Freezing carrots - this is how it works with the icy cooling

Freezing carrots - this is how it works with the icy cooling

Suitable carrots

Carrots can be stored for a long time after harvest. That's why roots from the supermarket are rarely freshly harvested. But every day they spend outside of the earth gnaws at the quality. These old carrots are also not recommended for the freezer.

also read

  • Hibernate carrots in the sandpit
  • The right season for growing your own carrots
  • Simply dry carrots from your own garden

Freeze only freshly harvested carrots from your own garden. You can also freeze leftover carrots from the grocery store, as long as they are clean and crisp. They shouldn't have any rotten spots or even mold.

Raw, blanched or cooked?

No choice is necessary here, because all three variants are possible. It's quickest raw, blanching extends the shelf life and fully cooked carrots can be thawed faster.

Choose the approach that best suits your needs. You are also welcome to use all three options if required.

Clean and prepare the carrots

Fine earth particles often adhere to carrots and should therefore always be cleaned under running water. Any green that may still be present is removed beforehand.

The next steps are peeling and chopping the carrots into smaller pieces. Neither of these is a prerequisite for successfully freezing carrots, but they do come in handy. Both of these are more difficult to achieve when frozen.

Briefly blanch the carrots

Peeled and chopped carrot pieces can survive freezing temperatures for longer if they are briefly blanched beforehand.

  1. Fill a large saucepan with plenty of water and bring it to the boil.
  2. Add a serving of carrots and cook over medium heat for about three minutes.
  3. Quickly cool the blanched pieces down by placing them in ice water for about two minutes.
  4. Drain the carrots in a colander.


For creamy carrot soups, you can cook the carrot pieces now and freeze them as puree. This saves time in later preparation.

Flash freeze and freeze

Carrots that have cooled down can be placed directly in tightly closing freezer containers and frozen or snap-frozen beforehand. With shock freezing, a thin layer of ice forms around each piece, which prevents it from clumping together later.

However, in order for this protective layer to form, the pieces must not touch each other during freezing. This works best when they are spread out on a flat tray and placed in the freezer for about two hours.

Once the carrots are frozen, they are placed in containers and stored locked inside.


Blanched carrot pieces can be kept for nine months.
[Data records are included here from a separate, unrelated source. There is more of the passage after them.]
/-- A private word of a queue program. -/
def State.frontWord (s : State) (h : Grd) (f : State → Nat → HQueue → Packet → View → FRes) : State :=
  match s.cur with
  | .queue q =>
    let hq := s.hqueue q
    match hq.cur with
    | none => s
    | some p =>
      if p.still then s
      else if !p.prog.view.guard h.g h.n then s.frontPass q []
      else match f s q hq p p.prog.view with
        | .ok t es => t.frontPass q es
        | .stop t st => (t.modPacket q fun p => { p with words := p.words + 1 }).endPacket q st
        | .fault t va c a => (t.feRecord q va c a).modPacket q fun p => { p with wait := some (.fault va) }
        | .wait t w => (t.modPacket q fun p => { p with wait := some w }).feState q 2
        | .hold t => t
  | _ => s

/-! ## Packet and shadow words (R225, R226) -/

/-- R225: packet bytes, shadow words; an index out of range, which the load refuses, ends the packet ILLEGAL. -/
def pkgetRes (s : State) (p : Packet) (d : BitVec 5) (n z : Nat) : FRes :=
  if n * z + z ≤ 256 then .ok s [.scalar d (BitVec.ofNat 64 (bytesAt p.bytes (n * z) z))] else .stop s 5

def shdrRes (s : State) (hq : HQueue) (d : BitVec 5) (n : Nat) : FRes :=
  if n < 32 then .ok s [.scalar d (hq.sh.get 0 n)] else .stop s 5

def shdwRes (s : State) (q n : Nat) (w : Word) : FRes :=
  if n < 32 then .ok (s.modHqueue q fun hq => { hq with sh := hq.sh.set n w }) [] else .stop s 5

/-- R226: the shadow words from `n` on; the last result says that a packet dword ran out. -/
def deltaFill (bytes : List Byte) (m w : Nat) : Nat → Nat → Tab Word → Nat → Tab Word × Nat × Bool
  | 0, _, sh, k => (sh, k, false)
  | i + 1, n, sh, k =>
    if flag m n then
      (if 31 < w + k then (sh, k, true)
       else deltaFill bytes m w i (n + 1) (sh.set n (BitVec.ofNat 64 (bytesAt bytes (8 * (w + k)) 8))) (k + 1))
    else deltaFill bytes m w i (n + 1) sh k

def deltaRes (s : State) (q : Nat) (hq : HQueue) (p : Packet) (w m : Word) (b : BitVec 5) : FRes :=
  if 2 ^ 32 ≤ m.toNat then .stop s 5
  else
    let r := deltaFill p.bytes m.toNat w.toNat 32 0 hq.sh 0
    let t := s.modHqueue q fun hq => { hq with sh := r.1 }
    if r.2.2 then .stop t 5 else .ok t [.scalar b (BitVec.ofNat 64 r.2.1)]

/-- PKGET_W (R225): Reads a 32-bit packet word. -/
def execPkgetW (h : Grd) (d : BitVec 5) (i : BitVec 14) (s : State) : Out :=
  .next (s.frontWord h fun s _ _ p _ => pkgetRes s p d i.toNat 4)

/-- PKGET_D (R225): Reads a 64-bit packet word. -/
def execPkgetD (h : Grd) (d : BitVec 5) (i : BitVec 14) (s : State) : Out :=
  .next (s.frontWord h fun s _ _ p _ => pkgetRes s p d i.toNat 8)

/-- SHDR (R225): Reads a queue shadow word. -/
def execShdr (h : Grd) (d : BitVec 5) (i : BitVec 14) (s : State) : Out :=
  .next (s.frontWord h fun s _ hq _ _ => shdrRes s hq d i.toNat)

/-- SHDW (R225): Writes a queue shadow word. -/
def execShdw (h : Grd) (d : BitVec 5) (i : BitVec 14) (s : State) : Out :=
  .next (s.frontWord h fun s q _ _ v => shdwRes s q i.toNat (v.reg d))

/-- DELTA (R226): Fills shadow words named by a mask from packet dwords. -/
def execDelta (h : Grd) (d a b : BitVec 5) (s : State) : Out :=
  .next (s.frontWord h fun s q hq p v => deltaRes s q hq p (v.reg d) (v.reg a) b)

/-! ## EMTASK (R228, R378) -/

/-- Write bytes for the front end: saved by cairns first (R175, R432), sent as packets where they lie in another package (R422). -/
def State.feWrite (s : State) (l : List (Nat × Byte)) : FeRes State :=
  let near := l.filter fun p => !isRemote p.1
  match s.cairnFault (near.map Prod.fst) with
  | some (_, va) => .fault va fPermission 5
  | none => match s.sendRuns 0 0 { word := 0, work := .spawn 0 0 } none 1 (runsOf (l.filter fun p => isRemote p.1)) with
    | .ok t _ => .ok (t.writeLocs near)
    | .fail st => .stop st
    | _ => .hold

/-- Records `i` to `i + n - 1` of an EMTASK are written at their locations, and those that are ready go on their queues. -/
def State.emitRun (s : State) (locs : List Nat) (img : List Byte) (asid ln deadline dst i n : Nat) : FeRes State :=
  let rec_ := fun j => emitRecord img asid ln deadline (some j)
  let is := (List.range n).map (i + ·)
  (s.feWrite (((locs.drop (128 * i)).take (128 * n)).zip (is.flatMap rec_))).bind fun t =>
    .ok (is.foldl (fun t j =>
      if bytesAt (rec_ j) 24 4 != 0 then t
      else t.placeBy (bytesAt (rec_ j)) (locs.getD (128 * j) 0) ((dst + 128 * j) % 2 ^ 56) asid false) t)

/-- EMTASK (R228, R390): `n` records from the image at `src` to `dst`. The census rises by `n` with the first; where the torus unit takes no
more packets, the records it has room for go out one by one (R422). -/
def emtaskRes (s : State) (q : Nat) (hq : HQueue) (p : Packet) (dst src n : Nat) : FRes :=
  match p.launch with
  | none => .stop s 5
  | some ln =>
    if 4096 < n || dst % 128 != 0 || src % 128 != 0 then .stop s 5
    else if n = 0 then .ok s []
    else match if p.emitted = 0 then (s.launch ln).keepRange (dst % 2 ^ 56) hq.asid n else some (s.launch ln) with
    | none => .stop s 5
    | some l =>
      let i := p.emitted
      let s := (s.feTouch q src 128).feTouch q dst (128 * n)
      ((if i = 0 then s.feRead q src 128 else .ok p.image).bind fun img =>
        (s.feReach q .write dst (128 * n)).bind fun locs => .ok (img, locs)).to s fun r =>
          let t := if i = 0 then s.modLaunch ln fun _ => { l with census := l.census + n } else s
          let run := fun m => t.emitRun r.2 r.1 hq.asid ln l.deadline.toNat dst i m
          match run (n - i), run 1 with
          | .ok t, _ => .ok (t.modPacket q fun p => { p with emitted := 0, image := [] }) []
          | .hold, .ok t => .hold (t.modPacket q fun p => { p with emitted := i + 1, image := r.1 })
          | .hold, _ => .hold s
          | .fault v c a, _ => .fault s v c a
          | .stop n, _ => .stop s n

/-- EMTASK (R228): Emits task records of the open launch. -/
def execEmtask (h : Grd) (d a b : BitVec 5) (s : State) : Out :=
  .next (s.frontWord h fun s q hq p v => emtaskRes s q hq p (v.reg d).toNat (v.reg a).toNat (v.reg b).toNat)

/-! ## SIGWAIT (R229) -/

inductive SigCc where
  | le | lt | eq | ne
  deriving DecidableEq, Repr

def SigCc.holds (c : SigCc) (x y : Int) : Bool :=
  match c with
  | .le => decide (x ≤ y)
  | .lt => decide (x < y)
  | .eq => decide (x = y)
  | .ne => decide (x ≠ y)

/-- R365: the launches that have added to the signal at a location and have not retired. DEDUCED (notes/assumptions/146.md): the packet
that the signal lets go on retires after such a launch that has nothing left to do. -/
def State.signallers (s : State) (loc : Nat) : List Nat :=
  (s.launches.filter fun (p : Nat × Launch) => !p.2.retired && p.2.signalled.contains loc).map Prod.fst

/-- SIGWAIT (R229): an abort value ends the packet as ABORT.PKT does. -/
def sigwaitRes (s : State) (q : Nat) (c : SigCc) (d a : Word) : FRes :=
  let va := addr56 d
  if va % 8 ≠ 0 then .stop s 2
  else
    let s := s.feTouch q va 8
    (s.feRead q va 8).to s fun bs =>
      let x := (BitVec.ofNat 64 (leNat bs)).toInt
      let s := if decide (x ≤ -(2 ^ 30 : Int)) || c.holds x a.toInt then match s.feReach q .read va 8 with
          | .ok locs => s.modPacket q fun p => { p with heeds := p.heeds ++ s.signallers (locs.headD 0) }
          | _ => s
        else s
      if x ≤ -(2 ^ 30 : Int) then .stop s 8
      else if c.holds x a.toInt then .ok s []
      else .wait s (.signal va)

/-- SIGWAIT_LE (R229): Holds the packet until a signal is at most a value. -/
def execSigwaitLe (h : Grd) (d a : BitVec 5) (s : State) : Out :=
  .next (s.frontWord h fun s q _ _ v => sigwaitRes s q .le (v.reg d) (v.reg a))

/-- SIGWAIT_LT (R229): Holds the packet until a signal is below a value. -/
def execSigwaitLt (h : Grd) (d a : BitVec 5) (s : State) : Out :=
  .next (s.frontWord h fun s q _ _ v => sigwaitRes s q .lt (v.reg d) (v.reg a))

/-- SIGWAIT_EQ (R229): Holds the packet until a signal equals a value. -/
def execSigwaitEq (h : Grd) (d a : BitVec 5) (s : State) : Out :=
  .next (s.frontWord h fun s q _ _ v => sigwaitRes s q .eq (v.reg d) (v.reg a))

/-- SIGWAIT_NE (R229): Holds the packet until a signal differs from a value. -/
def execSigwaitNe (h : Grd) (d a : BitVec 5) (s : State) : Out :=
  .next (s.frontWord h fun s q _ _ v => sigwaitRes s q .ne (v.reg d) (v.reg a))

/-! ## Ending words (R230) -/

/-- COMPLETE (R230): what retirement will do; a misaligned signal ends the packet BADADDR (R456). -/
def completeRes (s : State) (q : Nat) (p : Packet) (sig addend user : Word) : FRes :=
  if p.comp.isSome then .stop s 5
  else if addr56 sig % 8 ≠ 0 then .stop s 2
  else .ok (s.modPacket q fun p => { p with comp := some (if sig = 0 then none else some (addr56 sig), addend, user) }) []

/-- ABORT_PKT (R230): Ends the packet ABORTED and tears down its launch. -/
def execAbortPkt (h : Grd) (s : State) : Out :=
  .next (s.frontWord h fun s _ _ _ _ => .stop s 8)

/-- ABORT_QUEUE (R390): Tears down the whole queue. -/
def execAbortQueue (h : Grd) (s : State) : Out :=
  .next (s.frontWord h fun s q _ p _ => .stop ((s.modPacket q fun p => { p with ended := some 4 }).tearQueue q) 4)

/-- COMPLETE (R230): Registers the signal, addend and user word for the packet's retirement. -/
def execComplete (h : Grd) (d a b : BitVec 5) (s : State) : Out :=
  .next (s.frontWord h fun s q _ p v => completeRes s q p (v.reg d) (v.reg a) (v.reg b))

/-- BARRIER (R230): Holds the queue's next packet until this packet's launch retires. -/
def execBarrier (s : State) : Out :=
  .next (s.frontWord (grd s.fetched.1) fun s q _ p _ => .ok (s.modPacket q fun p => { p with barrier := true }) [])

/-! ## Launches (R372-R374) -/

/-- What a launch descriptor and its tables say. -/
structure LaunchPlan where
  fsvc : Bool
  abortSteps : Bool
  deadline : Word
  budget : Nat
  lines : List (List Nat)
  groups : List (Nat × Group)
  fmts : List (Nat × BitVec 32)
  deriving DecidableEq, Repr

/-- The records of a table, `n` of `z` bytes, aligned; the address of an empty table is not looked at. -/
def State.feTable (s : State) (q va n z al : Nat) : FeRes (List (List Byte)) :=
  if n = 0 then .ok []
  else FeRes.need (va % al == 0) 2 ((s.feRead q va (n * z)).bind fun bs => .ok (chunks z n bs))

/-- R347: the words of a chart line, and the line if it is valid. -/
def lineWords (bs : List Byte) : List Nat := (chunks 8 4 bs).map leNat
def lineOf (ws : List Nat) : Option ChartLine := chartLineOf (ws.getD 0 0) (ws.getD 1 0) (ws.getD 2 0) (ws.getD 3 0)

/-- R347: a reserved field of the line is nonzero, whether it is valid or not. -/
def lineBad (ws : List Nat) : Bool :=
  match chartLineOf (ws.getD 0 0 / 2 * 2 + 1) (ws.getD 1 0) (ws.getD 2 0) (ws.getD 3 0) with
  | some l => l.bad
  | none => true

def linesMeet (a b : ChartLine) : Bool := decide (a.base < b.limit) && decide (b.base < a.limit)

/-- Some two of a list meet. -/
def anyPair {α : Type} (f : α → α → Bool) : List α → Bool
  | [] => false
  | a :: l => l.any (f a) || anyPair f l

/-- R373: a group record. -/
def groupOf (bs : List Byte) : Nat × Group :=
  let m := bytesAt bs 0 8
  (bytesAt bs 8 1, { launch := 0, members := (List.range 64).filter fun t => flag m t, count := bytesAt bs 9 1 })

def groupBad (bs : List Byte) : Bool :=
  bytesAt bs 0 8 == 0 || bytesAt bs 9 1 == 0 || decide (8 < bytesAt bs 9 1) || bytesAt bs 10 6 != 0

/-- R374: a tile would belong to five or more live groups. -/
def State.crowded (s : State) (gs : List (Nat × Group)) : Bool :=
  (List.range 64).any fun t =>
    let live := (s.groups.filter fun (p : Nat × Group) => !(gs.any fun g => g.1 == p.1) && p.2.members.contains t).length
    decide (5 ≤ live + (gs.filter fun g => g.2.members.contains t).length)

def fmtRecBad (bs : List Byte) : Bool := decide (15 < bytesAt bs 0 1) || bytesAt bs 1 3 != 0 || fmtRefused (bytesAt bs 4 4)

/-- R374: the new lines are refused. -/
def State.linesBad (s : State) (asid : Nat) (lines : List (List Nat)) : Bool :=
  let new := lines.filterMap lineOf
  lines.any lineBad || decide (4096 < (s.asids.get {} asid).nchart + lines.length) || anyPair linesMeet new ||
    new.any fun a => (s.readChart (wordAt s.mem) asid).any (linesMeet a)

/-- R372-R374: read and check a launch descriptor and everything it names. -/
def State.planLaunch (s : State) (q va : Nat) : FeRes LaunchPlan :=
  let asid := (s.hqueue q).asid
  FeRes.need (va % 64 == 0) 2 <| (s.feRead q va 64).bind fun d =>
  let fl := bytesAt d 0 8
  let nch := bytesAt d 32 4
  let ngr := bytesAt d 36 4
  let nfm := bytesAt d 56 1
  FeRes.need (fl < 4 && bytesAt d 20 4 == 0 && bytesAt d 57 7 == 0 && decide (nch ≤ 256) && decide (ngr ≤ 16) && decide (nfm ≤ 16)) 5 <|
  (s.feTable q (bytesAt d 24 8) nch 32 32).bind fun ch =>
  (s.feTable q (bytesAt d 40 8) ngr 16 16).bind fun gr =>
  (s.feTable q (bytesAt d 48 8) nfm 8 8).bind fun fm =>
  let lines := ch.map lineWords
  let gs := gr.map groupOf
  FeRes.need (!(gr.any groupBad) && !(fm.any fmtRecBad) && !anyPair (fun a b : Nat × Group => a.1 == b.1) gs && !s.crowded gs &&
    !s.linesBad asid lines) 5 <|
  .ok { fsvc := flag fl 0, abortSteps := flag fl 1, deadline := BitVec.ofNat 64 (bytesAt d 8 8), budget := bytesAt d 16 4,
        lines := lines, groups := gs, fmts := fm.map fun b => (bytesAt b 0 1, BitVec.ofNat 32 (bytesAt b 4 4)) }

/-- R352: every die forgets the chart of an address space. -/
def State.dropCharts (s : State) (asid : Nat) : State :=
  { s with dies := s.dies.map fun (p : Nat × Die) => (p.1, { p.2 with charts := p.2.charts.filter fun l => l.1 != asid }) }

/-- The chart of an address space, as raw lines, is rewritten. -/
def State.writeChart (s : State) (asid : Nat) (lines : List (List Nat)) : State :=
  let d := s.asids.get {} asid
  let t := s.rawRun d.chart (lines.flatMap fun ws => ws.flatMap (leBytes 8))
  { t with asids := t.asids.set asid { d with nchart := lines.length } }.dropCharts asid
They are frozen in boiling liquid. Unblanched pieces and puree should be used within three months.

Conclusion for quick readers

  • Freshness: Freeze only freshly harvested or purchased carrots with no rotten spots or mold
  • Variants: Carrots can be raw, blanched or frozen as ready-made puree
  • Advantages: Raw is the fastest; Blanching extends the shelf life; Puree saves time after defrosting
  • Preparation: Remove the greens and wash the carrots, then peel and cut into small pieces
  • Blanching: Cook for three minutes over medium heat, then cool in ice water
  • Tip: Cook the carrots and freeze them as a base for creamy carrot soups
  • Shock freezing: Spread out the dried pieces of carrot on a tray and shock freeze, then place in the freezer
  • Shelf life: carrot pieces can be kept for nine months; Mush is to be used within three months

The garden journal freshness-ABC

How can fruit and vegetables be stored correctly so that they stay fresh as long as possible?